After 25 months, perioperative treatment with Keytruda plus chemotherapy in the KEYNOTE-671 study reduced the risk of disease recurrence, progression or death by 42% compared to pre-operative chemotherapy, according to a press release issued June 3 by Merck.

“The overall survival data await maturation but show a good trend,” Le said, adding that more research is needed to determine which patients will benefit more from treatment with Keytruda after surgery.

Shum said that while the results add to advancements in the space, “right now, I don’t know that it is a clear answer as to how we should approach patients.” As the data from different studies can’t be directly compared, she said there are still questions as to the best way to sequence the treatment regimen.
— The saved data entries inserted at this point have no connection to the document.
-- ==== Sys2Proof/Machine/Ports.lean ====
section
/-! DEFINITION. Host ports (11_host_ports.md): links, configuration space (R387-R391), resets and function loss (R256, R416), Bus Master
Enable (R414, R415), MSI-X (R419), and the fill engine (R412, R413). -/

namespace Sys2Proof.Machine

/-! ## What the dictionary shows (Table 11.8) -/

/-- `HP_LINK` of a port follows it. -/
def refreshLink (h : Nat) (s : State) : State :=
  let p := s.port h
  s.setEl O.HP_LINK h (put p.up.toNat 0 ||| put p.flit.toNat 1 ||| put (p.rate % 8) 2 ||| put (p.width % 32) 5
    ||| put (p.numVfs % 256) 10 ||| put p.vfEnable.toNat 18)

/-- `FUNC_STATE` of a function follows it. -/
def refreshFunc (s : State) (f : Nat) : State :=
  let x := s.func f
  s.setEl O.FUNC_STATE f (put (s.present f).toNat 0 ||| put x.bme.toNat 1 ||| put x.msixEnable.toNat 2 ||| put x.d3hot.toNat 3)

/-- The functions of a port, and its present virtual functions. -/
def portFuncs (h : Nat) : List Nat := (List.range 256).map (fun i => 256 * h + i)
def State.presentVfs (s : State) (h : Nat) : List Nat := (portFuncs h).filter (fun f => decide (f % 256 ≠ 0) && s.present f)

/-! ## The fill engine (R412-R415) -/

/-- A read completion (R413): one of a read sent before the function lost its right to issue requests, or its fill, is discarded (R414;
completions come in the order of the reads, PRESUMED, log entry 174), as is one of no read; an unsuccessful one ends the fill; the bytes of
a cell that is whole are written to its host staging cell, and the next read follows once it is staged. -/
def fillCompletion (f : Nat) (ok : Bool) (bytes : List Byte) (s : State) : State :=
  if 0 < (s.func f).stale then s.modFunc f (fun u => { u with stale := u.stale - 1 })
  else
  match (s.func f).fill with
  | none => s
  | some x =>
    if !x.asked then s
    else if !ok then endFill f fillHostError (s.modFunc f (fun u => { u with fill := some { x with asked := false } }))
    else
      let buf := x.buf ++ bytes
      if buf.length < 1024 then fillRead f (s.modFunc f (fun u => { u with fill := some { x with buf := buf } }))
      else
        let s1 := s.modFunc f (fun u => { u with fill := some { x with buf := [], asked := false } })
        match s1.binding f with
        | none => s1
        | some b =>
          let i := x.target + x.done
          match s1.spaceCell b (i * 1024) with
          | none => s1
          | some (ingot, cell) =>
            arrivePiece f b ingot cell (i / 1024) ((buf.take 1024).mapIdx (fun j y => (j, y))) true s1

/-- FILL_READ_COMPLETION. -/
def execFillReadCompletion (f : Fin 1024) (ok : Bool) (bytes : List Byte) (s : State) : Host.Outcome State Fault Refusal :=
  .next (fillCompletion f.val ok bytes s)

/-- A write of 1 to `FILL_CMD` (R412): `BUSY` while the bench is armed or a fill runs; `INVALID_VALUE` for the address, the count or the
target. -/
def fillStartAct (f : Nat) (s : State) : State × Status :=
  let b := s.binding f
  let addr := s.elN O.FILL_HOST_ADDR (copyEl f 0)
  let target := s.elN O.FILL_TARGET (copyEl f 0)
  let n := s.elN O.FILL_CELLS (copyEl f 0)
  let room := match b with
    | none => 0
    | some c => 1024 * min (s.elN O.GOLD_INGOTS c) (s.dir c).length
  let armed := match b with
    | none => false
    | some c => s.isArmed c
  if armed || (s.func f).fill.isSome then (s, .busy)
  else if addr % 64 ≠ 0 || decide (n = 0) || decide (room < target + n) then (s, .invalid)
  else
    let off := !s.mayMaster f
    let x : Fill := { addr := addr, target := target, total := n, done := 0, masterOff := off, aborting := false, buf := [] }
    let s1 := (s.modFunc f (fun u => { u with fill := some x })).setEl O.FILL_STATUS (copyEl f 0) 0#64
    (fillRead f (setFill f (if off then fillMasterOff else fillRunning) s1), .ok)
A ‘Different Approach’ to a Cancer Vaccine

On June 5, Moderna and Merck presented data from a Phase IIb study showing that their personalized cancer vaccine mRNA-4157 in combination with Keytruda reduced the risk of spread to other organs or death in high-risk melanoma by 65%. The data followed an American Association for Cancer Research meeting presentation that showed the combo reduced the risk of cancer recurrence or death by 44% compared to Keytruda alone.
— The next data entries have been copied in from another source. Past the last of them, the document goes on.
-- ==== Sys2Proof/Machine/Codeword.lean ====
section
/-! DEFINITION. Codewords of the probe link (R10-R13, R24): the RS(544,514) code, the placing of the tag and of the 128 link words in
message symbols, the four frames, and the codewords of the return direction. `CODEWORD_DECODE` and the frame commands carry what a
decoder gives of a forward codeword: its tag's fields, the symbols in error, its frames. -/

namespace Sys2Proof.Machine

/-- A symbol of GF(2^10). -/
abbrev Sym := BitVec 10

/-- The field of Clause 91 is that of x^10 + x^3 + 1 (R10 names the clause; PRESUMED, log entry 131). -/
def gfDouble (a : Sym) : Sym := if a.getLsbD 9 then (a <<< 1) ^^^ 0x009#10 else a <<< 1

/-- A product: one doubling for each bit of the second factor, from the highest. -/
def gfMul (a b : Sym) : Sym :=
  (List.range 10).foldl (fun acc i => let d := gfDouble acc; if b.getLsbD (9 - i) then d ^^^ a else d) 0#10

/-- The powers of the field's element α = 2. -/
def gfPow : Nat → Sym
  | 0 => 1#10
  | n + 1 => gfDouble (gfPow n)

/-- A polynomial, highest power first, times (x + r). -/
def polyTimes (p : List Sym) (r : Sym) : List Sym :=
  List.zipWith (fun a b => a ^^^ b) (p ++ [0#10]) (0#10 :: p.map (fun a => gfMul a r))

/-- The generator polynomial: the product of x + α^j for j = 0 to 29 (PRESUMED, log entry 131). -/
def rsGenerator : List Sym := (List.range 30).foldl (fun p j => polyTimes p (gfPow j)) [1#10]

/-- One step of the division by the generator: the remainder after one more message symbol. -/
def rsStep (rem : List Sym) (m : Sym) : List Sym :=
  let q := rem.headD 0#10 ^^^ m
  List.zipWith (fun a g => a ^^^ gfMul q g) (rem.drop 1 ++ [0#10]) (rsGenerator.drop 1)

/-- The 30 parity symbols of 514 message symbols. -/
def rsParity (msg : List Sym) : List Sym := msg.foldl rsStep (List.replicate 30 0#10)

/-- The four symbols of a link word, bits [39:30] first (R11). -/
def wordSymbols (w : W40) : List Sym := [fld w 39 30, fld w 29 20, fld w 19 10, fld w 9 0].map (BitVec.ofNat 10)

/-- A codeword: the tag in symbols 0 and 1, link word i in symbols 2 + 4i to 5 + 4i, parity in 514 to 543 (R11). -/
def codeword (tag : BitVec 20) (words : List W40) : List Sym :=
  let msg := [BitVec.ofNat 10 (fld tag 19 10), BitVec.ofNat 10 (fld tag 9 0)] ++ words.flatMap wordSymbols
  msg ++ rsParity msg

/-- The tag of a codeword, its fields `CW_SEQ` and `TX_STATE` (Table 1.2), its link words, and its frames, header first. -/
def cwTag (c : List Sym) : BitVec 20 := (c.getD 0 0#10) ++ (c.getD 1 0#10)
def tagSeq (t : BitVec 20) : Nat := fld t 19 10
def tagState (t : BitVec 20) : Nat := fld t 9 8
def cwWord (c : List Sym) (i : Nat) : W40 :=
  BitVec.ofNat 40 (((List.range 4).map (fun j => (c.getD (2 + 4 * i + j) 0#10).toNat * 2 ^ (30 - 10 * j))).sum)
def cwFrame (c : List Sym) (f : Nat) : W40 × List W40 :=
  (cwWord c (32 * f), (List.range 31).map (fun j => cwWord c (32 * f + 1 + j)))

/-- The symbols in which a received codeword differs from the one sent: the code corrects up to 15 of them (R10). -/
def badSymbols (sent got : List Sym) : Nat := ((sent.zip got).filter (fun p => !decide (p.1 = p.2))).length

/-- The tag of the return direction (R12): `CW_SEQ` rises by 1 with every codeword since the port's transmitters began, one codeword in
340/7 ns; `TX_STATE` is zero. -/
def returnTag (since now : Nat) : BitVec 20 := BitVec.ofNat 10 ((now - since) * 7 / (340 * ns)) ++ 0#10

/-- A codeword of the return direction: four frames, each a message or idle (R24). -/
def returnCodeword (tag : BitVec 20) (frames : List LaneMsg) : List Sym :=
  codeword tag ((frames ++ List.replicate (4 - frames.length) LaneMsg.idle).flatMap (fun m => m.header :: m.payload))

/-- The tag that a lane's return transmitter sends now; none while it does not send. -/
def State.laneTag (s : State) (l : Nat) : Option (BitVec 20) := (s.lane l).txSince.map (fun t => returnTag t s.clock)

end Sys2Proof.Machine
end

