-- ==== Sys2Proof/Certificates/Slice0/Obligations.lean ====
section
/-! DEFINITION. The statements for the provers. Each is about every state that meets its hypotheses; the commands it names answer
a next state there. Rules are those of spec/; where a statement rests on a choice of the model, its docstring names the entry of the
assumption log. -/

open Sys2Proof Sys2Proof.Machine

/-! ## The probe link -/

/-- PORT_ENABLE (R39, Table 1.9): set, on a port that no armed bench uses, it takes the port's eight `OFF` lanes to `HUNT`; cleared,
it takes every lane of the port, none of them `UP`, to `OFF` with its descriptor and its map forgotten. Refused with `BUSY` while an
armed bench uses the port (R257). -/
def Obligations.PortEnableMovesLanes : Prop :=
  ∀ (via : Via) (p : Nat) (v : W64) (s : State), p < 32 → Passes via O.PORT_ENABLE p v s →
    (v = 1#64 → (asked via O.PORT_ENABLE s).portArmed p = false →
      (∀ l ∈ portLanes p, (asked via O.PORT_ENABLE s).laneState l = .off) →
      ∃ x, exec (.portEnable via p v) s = .next (accepted via O.PORT_ENABLE p x) ∧ x.el O.PORT_ENABLE p = 1#64 ∧
        (∀ l ∈ portLanes p, x.laneState l = .hunt) ∧
        (∀ l, l < 256 → l ∉ portLanes p → x.laneState l = (asked via O.PORT_ENABLE s).laneState l ∧
          x.lane l = (asked via O.PORT_ENABLE s).lane l) ∧
        x.mem = s.mem ∧ x.out = (asked via O.PORT_ENABLE s).out) ∧
    (v = 0#64 → (asked via O.PORT_ENABLE s).portArmed p = false →
      (∀ l ∈ portLanes p, (asked via O.PORT_ENABLE s).isUp l = false) →
      ∃ x, exec (.portEnable via p v) s = .next (accepted via O.PORT_ENABLE p x) ∧ x.el O.PORT_ENABLE p = 0#64 ∧
        (∀ l ∈ portLanes p, x.laneState l = .off ∧ (x.lane l).desc = none ∧ (x.lane l).map = []) ∧ x.mem = s.mem) ∧
    ((asked via O.PORT_ENABLE s).portArmed p = true →
      exec (.portEnable via p v) s = .next (refusedWith via O.PORT_ENABLE p .busy s))

/-- CLEAR_COUNTERS (R42, R82), SEND_DESC_REQ (R24) and REALIGN (R57) on a port: the lane counters read 0, and nothing but elements,
their counters and the start of a wait for credit has changed; every lane in `UP` of an enabled port has been sent `DESC_REQ` with
`RESTART` 0; every lane in `UP` is back in calibration, where none was `ALIGNED`, and an armed bench on the port refuses that with
`BUSY`. (That the windows of 1 s and 1 ms go on over the clear, and that a wait for credit counts from it, is the model's choice: log
entry 130.) -/
def Obligations.PortRequestsReachEveryLane : Prop :=
  ∀ (via : Via) (p : Nat) (v : W64) (s : State), p < 32 →
    (Passes via O.CLEAR_COUNTERS p v s →
      ∃ x, exec (.clearCounters via p v) s = .next (accepted via O.CLEAR_COUNTERS p x) ∧
        (∀ l ∈ portLanes p, ∀ o ∈ [O.FEC_CORR_SYM, O.FEC_UNCORR_CW, O.FRAME_ERR, O.STAMP_ERR, O.CREDIT_OVERRUN, O.CREDIT_WAIT_NS,
          O.MISSING_PARTS], x.el o l = 0#64) ∧
        { x.inner with lanes := [] } = { (asked via O.CLEAR_COUNTERS s).inner with lanes := [] } ∧
        (∀ l, ({ x.lane l with waitFrom := none } : Lane) = { s.lane l with waitFrom := none }) ∧ x.out = (asked via O.CLEAR_COUNTERS s).out) ∧
    (Passes via O.SEND_DESC_REQ p v s → (asked via O.SEND_DESC_REQ s).elB O.PORT_ENABLE p = true →
      ∃ x, exec (.sendDescReq via p v) s = .next (accepted via O.SEND_DESC_REQ p x) ∧
        x.out = (asked via O.SEND_DESC_REQ s).out ++
          ((portLanes p).filter (fun l => (asked via O.SEND_DESC_REQ s).isUp l)).map (fun l => Out.lane l (.descReq false)) ∧
        x.elems = (asked via O.SEND_DESC_REQ s).elems) ∧
    (Passes via O.REALIGN p v s → (asked via O.REALIGN s).portArmed p = false →
      (∀ l ∈ portLanes p, (asked via O.REALIGN s).isAligned l = false) →
      ∃ x, exec (.realign via p v) s = .next (accepted via O.REALIGN p x) ∧
        (∀ l ∈ portLanes p, (asked via O.REALIGN s).isUp l = true → x.alignState l = .calibrating ∧ (x.lane l).calib = []) ∧
        (∀ l, l < 256 → (asked via O.REALIGN s).isUp l = false → x.alignState l = (asked via O.REALIGN s).alignState l)) ∧
    (Passes via O.REALIGN p v s → (asked via O.REALIGN s).portArmed p = true →
      exec (.realign via p v) s = .next (refusedWith via O.REALIGN p .busy s))

/-- The limits of the lane states (R39, Table 1.9): a lane that stays in `HUNT` for 20 ms after a signal faults with `CW_LOCK`, where
one that has seen no signal stays, one in `FRAMED` for 5 ms and one in `DESCRIBED` for 1 ms with `PROTOCOL`, each with a `LANE_FAULT` warning (Table 13.7); one in `FAULT`
for 10 ms is in `HUNT` again with its held stamps cleared; one with no signal for 100 ms after `HUNT` began is `ABSENT`; a signal on
an `ABSENT` lane takes it to `HUNT`. -/
def Obligations.LaneLimitsChangeTheState : Prop :=
  ∀ (l : Fin 256) (s : State),
    (s.laneState l = .hunt → (s.lane l).signal = false → exec (.huntTimeout l) s = .next s) ∧
    (s.laneState l = .hunt → (s.lane l).signal = true → ∃ b, exec (.huntTimeout l) s = .next (raiseError 0x02 1 0 l b 0#64
      (((advanceTo ((s.lane l).signalAt + 20 * ms) s).setLaneState l .fault).setN O.FAULT_CAUSE l LaneCause.cwLock.num))) ∧
    (s.laneState l = .framed → ∃ b, exec (.framedTimeout l) s = .next (raiseError 0x02 1 0 l b 0#64
      (((advanceTo ((s.lane l).since + 5 * ms) s).setLaneState l .fault).setN O.FAULT_CAUSE l LaneCause.protocol.num))) ∧
    (s.laneState l = .described → ∃ b, exec (.describedTimeout l) s = .next (raiseError 0x02 1 0 l b 0#64
      (((advanceTo ((s.lane l).since + 1 * ms) s).setLaneState l .fault).setN O.FAULT_CAUSE l LaneCause.protocol.num))) ∧
    (s.laneState l = .fault → s.mode.safe = false →
      ∃ t, exec (.faultRetry l) s = .next t ∧ t.laneState l = .hunt ∧ (t.lane l).held = [] ∧
        t.clock = max s.clock ((s.lane l).since + 10 * ms) ∧ sameElems [(O.LANE_STATE, l.val)] s t) ∧
    (s.laneState l = .hunt → (s.lane l).signal = false →
      exec (.absentTimeout l) s = .next ((advanceTo ((s.lane l).since + 100 * ms) s).setLaneState l .absent)) ∧
    (s.laneState l = .absent → s.mode.safe = false →
      ∃ t, exec (.signalDetect l) s = .next t ∧ t.laneState l = .hunt ∧ (t.lane l).signal = true ∧ (t.lane l).held = [] ∧
        sameElems [(O.LANE_STATE, l.val)] s t)

/-- CODEWORD_DECODE and CODEWORD_PERIOD_MISSED (Table 1.9, Table 1.10): the eighth good codeword in a row of a hunting lane gives
codeword lock, and the lane, in `FRAMED`, sends `DESC_REQ` with `RESTART` 1 (R24); a good codeword of a lane in `UP` moves the
watermark to its time; a codeword period with none counts one uncorrectable codeword and, below the limits, leaves the lane `UP`. A
data frame in any state other than `UP` is discarded and counted in `FRAME_ERR` (R41). -/
def Obligations.CodewordsGiveLockAndCount : Prop :=
  (∀ (l : Fin 256) (t badSyms : Nat) (q : BitVec 10) (tx : BitVec 2) (inv : Bool) (s : State),
    s.mode.safe = false →
    (s.laneState l = .hunt → decodes s l badSyms = true → polarityOk s l inv = true →
      (s.lane l).lastSeq.map (fun c => c + 1#10) = some q → (s.lane l).inverted = inv → 7 ≤ (s.lane l).good →
      s.elB O.PORT_ENABLE (l.val / 8) = true →
      ∃ u, exec (.codewordDecode l t badSyms q tx inv) s = .next u ∧ u.laneState l = .framed ∧ (u.lane l).lastSeq = some q ∧
        u.out = s.out ++ [.lane l (.descReq true)] ∧ sameElems [(O.LANE_STATE, l.val)] s u) ∧
    (s.laneState l = .up → s.alignState l ≠ .stalled → badSyms = 0 → (s.lane l).inverted = inv →
      (s.lane l).lastSeq.map (fun c => c + 1#10) = some q →
      ∃ u, exec (.codewordDecode l t badSyms q tx inv) s = .next u ∧ (u.lane l).lastCw = (t : Int) ∧ (u.lane l).lastSeq = some q ∧
        (u.lane l).badRun = 0 ∧ u.elems = s.elems ∧ u.out = s.out)) ∧
  (∀ (l : Fin 256) (s : State), s.mode.safe = false → s.laneState l = .up → (s.lane l).badRun < 3 →
    (recent s.clock (s.lane l).uncorrTimes).length ≤ s.elN O.UNCORR_LIMIT (l.val / 8) →
    ∃ u, exec (.codewordPeriodMissed l) s = .next u ∧ u.el O.FEC_UNCORR_CW l = satAdd (s.el O.FEC_UNCORR_CW l) 1 ∧
      (u.lane l).badRun = (s.lane l).badRun + 1 ∧ u.out = s.out ∧ sameElems [(O.FEC_UNCORR_CW, l.val)] s u) ∧
  (∀ (l : Fin 256) (t : Nat) (hdr : W40) (pay : List W40) (s : State), s.mode.safe = false → s.isUp l = false →
    exec (.dataFrame l t hdr pay) s = .next ((advanceMod t s).inc O.FRAME_ERR l))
Incoming ASCO President Lynn Schuchter, director of the Tara Miller Melanoma Center at Penn Medicine, told BioSpace that oncologists have been searching for a melanoma vaccine strategy for 30 years, but “all of the prior clinical trials have failed.”

The mRNA cancer vaccine “is [a] totally different way of thinking about how a vaccine strategy could work,” she said. “It’s a unique way to stimulate the immune system in a very specific way. . . . I think the strategy of combining this kind of approach with PD-1 antibodies is going to be highly effective.” 
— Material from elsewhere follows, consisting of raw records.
-- ==== Sys2Proof/Laws/State.lean ====
section
/-! SUPPORT. One lemma per field per update: what each primitive update of the state leaves as it was (`…_frame`: every field
but its own; the simplifier uses each part), and what its own accessor reads after it. -/

namespace Sys2Proof.Machine

@[simp] theorem State.put_frame (s : State) (o : ObjInfo) (e : Nat) (v : W64) :
    (s.put o e v).pending = s.pending ∧ (s.put o e v).shadow = s.shadow ∧ (s.put o e v).cc = s.cc ∧
    (s.put o e v).fresh = s.fresh ∧ (s.put o e v).clock = s.clock ∧ (s.put o e v).mtime = s.mtime ∧
    (s.put o e v).tmbOn = s.tmbOn ∧ (s.put o e v).slew = s.slew ∧ (s.put o e v).slewFrac = s.slewFrac ∧
    (s.put o e v).steppedAt = s.steppedAt ∧ (s.put o e v).mode = s.mode ∧ (s.put o e v).everIdle = s.everIdle ∧
    (s.put o e v).warmPass = s.warmPass ∧ (s.put o e v).svcDown = s.svcDown ∧ (s.put o e v).quiesceSince = s.quiesceSince ∧
    (s.put o e v).idleSince = s.idleSince ∧ (s.put o e v).out = s.out ∧ (s.put o e v).lanes = s.lanes ∧
    (s.put o e v).leftParts = s.leftParts ∧ (s.put o e v).slots = s.slots ∧ (s.put o e v).lastRow = s.lastRow ∧
    (s.put o e v).tileTurn = s.tileTurn ∧ (s.put o e v).tileTest = s.tileTest ∧ (s.put o e v).cuPrev = s.cuPrev ∧
    (s.put o e v).seqs = s.seqs ∧ (s.put o e v).xs = s.xs ∧ (s.put o e v).pins = s.pins ∧ (s.put o e v).benches = s.benches ∧
    (s.put o e v).nextReq = s.nextReq ∧ (s.put o e v).streams = s.streams ∧ (s.put o e v).dirs = s.dirs ∧
    (s.put o e v).ingotOwner = s.ingotOwner ∧ (s.put o e v).engines = s.engines ∧ (s.put o e v).locks = s.locks ∧
    (s.put o e v).latched = s.latched ∧ (s.put o e v).heldHalf = s.heldHalf ∧ (s.put o e v).propReserved = s.propReserved ∧
    (s.put o e v).lines = s.lines ∧ (s.put o e v).packets = s.packets ∧ (s.put o e v).nextPkt = s.nextPkt ∧
    (s.put o e v).bankUsed = s.bankUsed ∧ (s.put o e v).fencedBanks = s.fencedBanks ∧
    (s.put o e v).movedGroup = s.movedGroup ∧ (s.put o e v).rotor = s.rotor ∧ (s.put o e v).granted = s.granted ∧
    (s.put o e v).held = s.held ∧ (s.put o e v).queues = s.queues ∧ (s.put o e v).queueGen = s.queueGen ∧
    (s.put o e v).mem = s.mem ∧ (s.put o e v).poison = s.poison ∧ (s.put o e v).poisonUsed = s.poisonUsed ∧
    (s.put o e v).storeReqs = s.storeReqs ∧ (s.put o e v).chans = s.chans ∧ (s.put o e v).rowTabs = s.rowTabs ∧
    (s.put o e v).rowWindow = s.rowWindow ∧ (s.put o e v).neighbours = s.neighbours ∧ (s.put o e v).ranks = s.ranks ∧
    (s.put o e v).homes = s.homes ∧ (s.put o e v).mig = s.mig ∧ (s.put o e v).frozen = s.frozen ∧
    (s.put o e v).calibrated = s.calibrated ∧ (s.put o e v).speedChange = s.speedChange ∧ (s.put o e v).staging = s.staging ∧
    (s.put o e v).ports = s.ports ∧ (s.put o e v).funcs = s.funcs ∧ (s.put o e v).subsys = s.subsys ∧
    (s.put o e v).sessions = s.sessions ∧ (s.put o e v).sessionCount = s.sessionCount ∧ (s.put o e v).net = s.net ∧
    (s.put o e v).timing = s.timing ∧ (s.put o e v).flash = s.flash ∧ (s.put o e v).journal = s.journal ∧
    (s.put o e v).fw = s.fw ∧ (s.put o e v).health = s.health ∧ (s.put o e v).testing = s.testing := by
  cases s; simp only [State.put, and_self]

@[simp] theorem State.bump_frame (s : State) (o : ObjInfo) (e : Nat) :
    (s.bump o e).pending = s.pending ∧ (s.bump o e).elems = s.elems ∧ (s.bump o e).shadow = s.shadow ∧
    (s.bump o e).fresh = s.fresh ∧ (s.bump o e).clock = s.clock ∧ (s.bump o e).mtime = s.mtime ∧
    (s.bump o e).tmbOn = s.tmbOn ∧ (s.bump o e).slew = s.slew ∧ (s.bump o e).slewFrac = s.slewFrac ∧
    (s.bump o e).steppedAt = s.steppedAt ∧ (s.bump o e).mode = s.mode ∧ (s.bump o e).everIdle = s.everIdle ∧
    (s.bump o e).warmPass = s.warmPass ∧ (s.bump o e).svcDown = s.svcDown ∧ (s.bump o e).quiesceSince = s.quiesceSince ∧
    (s.bump o e).idleSince = s.idleSince ∧ (s.bump o e).out = s.out ∧ (s.bump o e).lanes = s.lanes ∧
    (s.bump o e).leftParts = s.leftParts ∧ (s.bump o e).slots = s.slots ∧ (s.bump o e).lastRow = s.lastRow ∧
    (s.bump o e).tileTurn = s.tileTurn ∧ (s.bump o e).tileTest = s.tileTest ∧ (s.bump o e).cuPrev = s.cuPrev ∧
    (s.bump o e).seqs = s.seqs ∧ (s.bump o e).xs = s.xs ∧ (s.bump o e).pins = s.pins ∧ (s.bump o e).benches = s.benches ∧
    (s.bump o e).nextReq = s.nextReq ∧ (s.bump o e).streams = s.streams ∧ (s.bump o e).dirs = s.dirs ∧
    (s.bump o e).ingotOwner = s.ingotOwner ∧ (s.bump o e).engines = s.engines ∧ (s.bump o e).locks = s.locks ∧
    (s.bump o e).latched = s.latched ∧ (s.bump o e).heldHalf = s.heldHalf ∧ (s.bump o e).propReserved = s.propReserved ∧
    (s.bump o e).lines = s.lines ∧ (s.bump o e).packets = s.packets ∧ (s.bump o e).nextPkt = s.nextPkt ∧
    (s.bump o e).bankUsed = s.bankUsed ∧ (s.bump o e).fencedBanks = s.fencedBanks ∧ (s.bump o e).movedGroup = s.movedGroup ∧
    (s.bump o e).rotor = s.rotor ∧ (s.bump o e).granted = s.granted ∧ (s.bump o e).held = s.held ∧
    (s.bump o e).queues = s.queues ∧ (s.bump o e).queueGen = s.queueGen ∧ (s.bump o e).mem = s.mem ∧
    (s.bump o e).poison = s.poison ∧ (s.bump o e).poisonUsed = s.poisonUsed ∧ (s.bump o e).storeReqs = s.storeReqs ∧
    (s.bump o e).chans = s.chans ∧ (s.bump o e).rowTabs = s.rowTabs ∧ (s.bump o e).rowWindow = s.rowWindow ∧
    (s.bump o e).neighbours = s.neighbours ∧ (s.bump o e).ranks = s.ranks ∧ (s.bump o e).homes = s.homes ∧
    (s.bump o e).mig = s.mig ∧ (s.bump o e).frozen = s.frozen ∧ (s.bump o e).calibrated = s.calibrated ∧
    (s.bump o e).speedChange = s.speedChange ∧ (s.bump o e).staging = s.staging ∧ (s.bump o e).ports = s.ports ∧
    (s.bump o e).funcs = s.funcs ∧ (s.bump o e).subsys = s.subsys ∧ (s.bump o e).sessions = s.sessions ∧
    (s.bump o e).sessionCount = s.sessionCount ∧ (s.bump o e).net = s.net ∧ (s.bump o e).timing = s.timing ∧
    (s.bump o e).flash = s.flash ∧ (s.bump o e).journal = s.journal ∧ (s.bump o e).fw = s.fw ∧
    (s.bump o e).health = s.health ∧ (s.bump o e).testing = s.testing := by
  cases s; simp only [State.bump, and_self]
Merck and Moderna are gearing up for a Phase III trial in melanoma later in 2023, according to a June 5 press release. Penn will be one of the trial sites, and Schuchter said she believes the study will enroll patients “very, very rapidly.”

At a conference Penn held for melanoma patients in May, “I cannot tell you how many patients asked us about the mRNA vaccine for melanoma,” Schuchter said. “The really tantalizing results from the Phase II study got the melanoma patient community so excited, and they’re eager to participate in the clinical trials.” 

De-Escalation

Finally, Schuchter said the concept of de-escalation and “less is more” was an important area of research on display at ASCO. To illustrate her point, she cited the PROSPECT trial, which showed that radiation therapy prior to surgery was unnecessary for a group of rectal cancer patients. Specifically, the study showed that chemotherapy with fluorouracil, leucovorin and oxaliplatin prior to surgery was non-inferior to chemoradiotherapy for disease-free survival. 

Pelvic radiation can be very toxic in terms of both acute and long-term consequences, Schuchter said, “and it was just such an important study to show that we didn’t need to use radiation therapy and that you can get the exact same local control.”

Schuchter assumed the president’s gavel at the end of May. When her term comes to an end, coinciding with ASCO 2024, she said she hopes to see robust educational sessions and scientific abstracts on the role of artificial intelligence in drug development, care and delivery and imaging.

This year, she said she was struck to see the international participation and energy of young faculty and clinicians after a break for the COVID-19 pandemic. “It’s clear that people are so hungry to be in person to experience this.”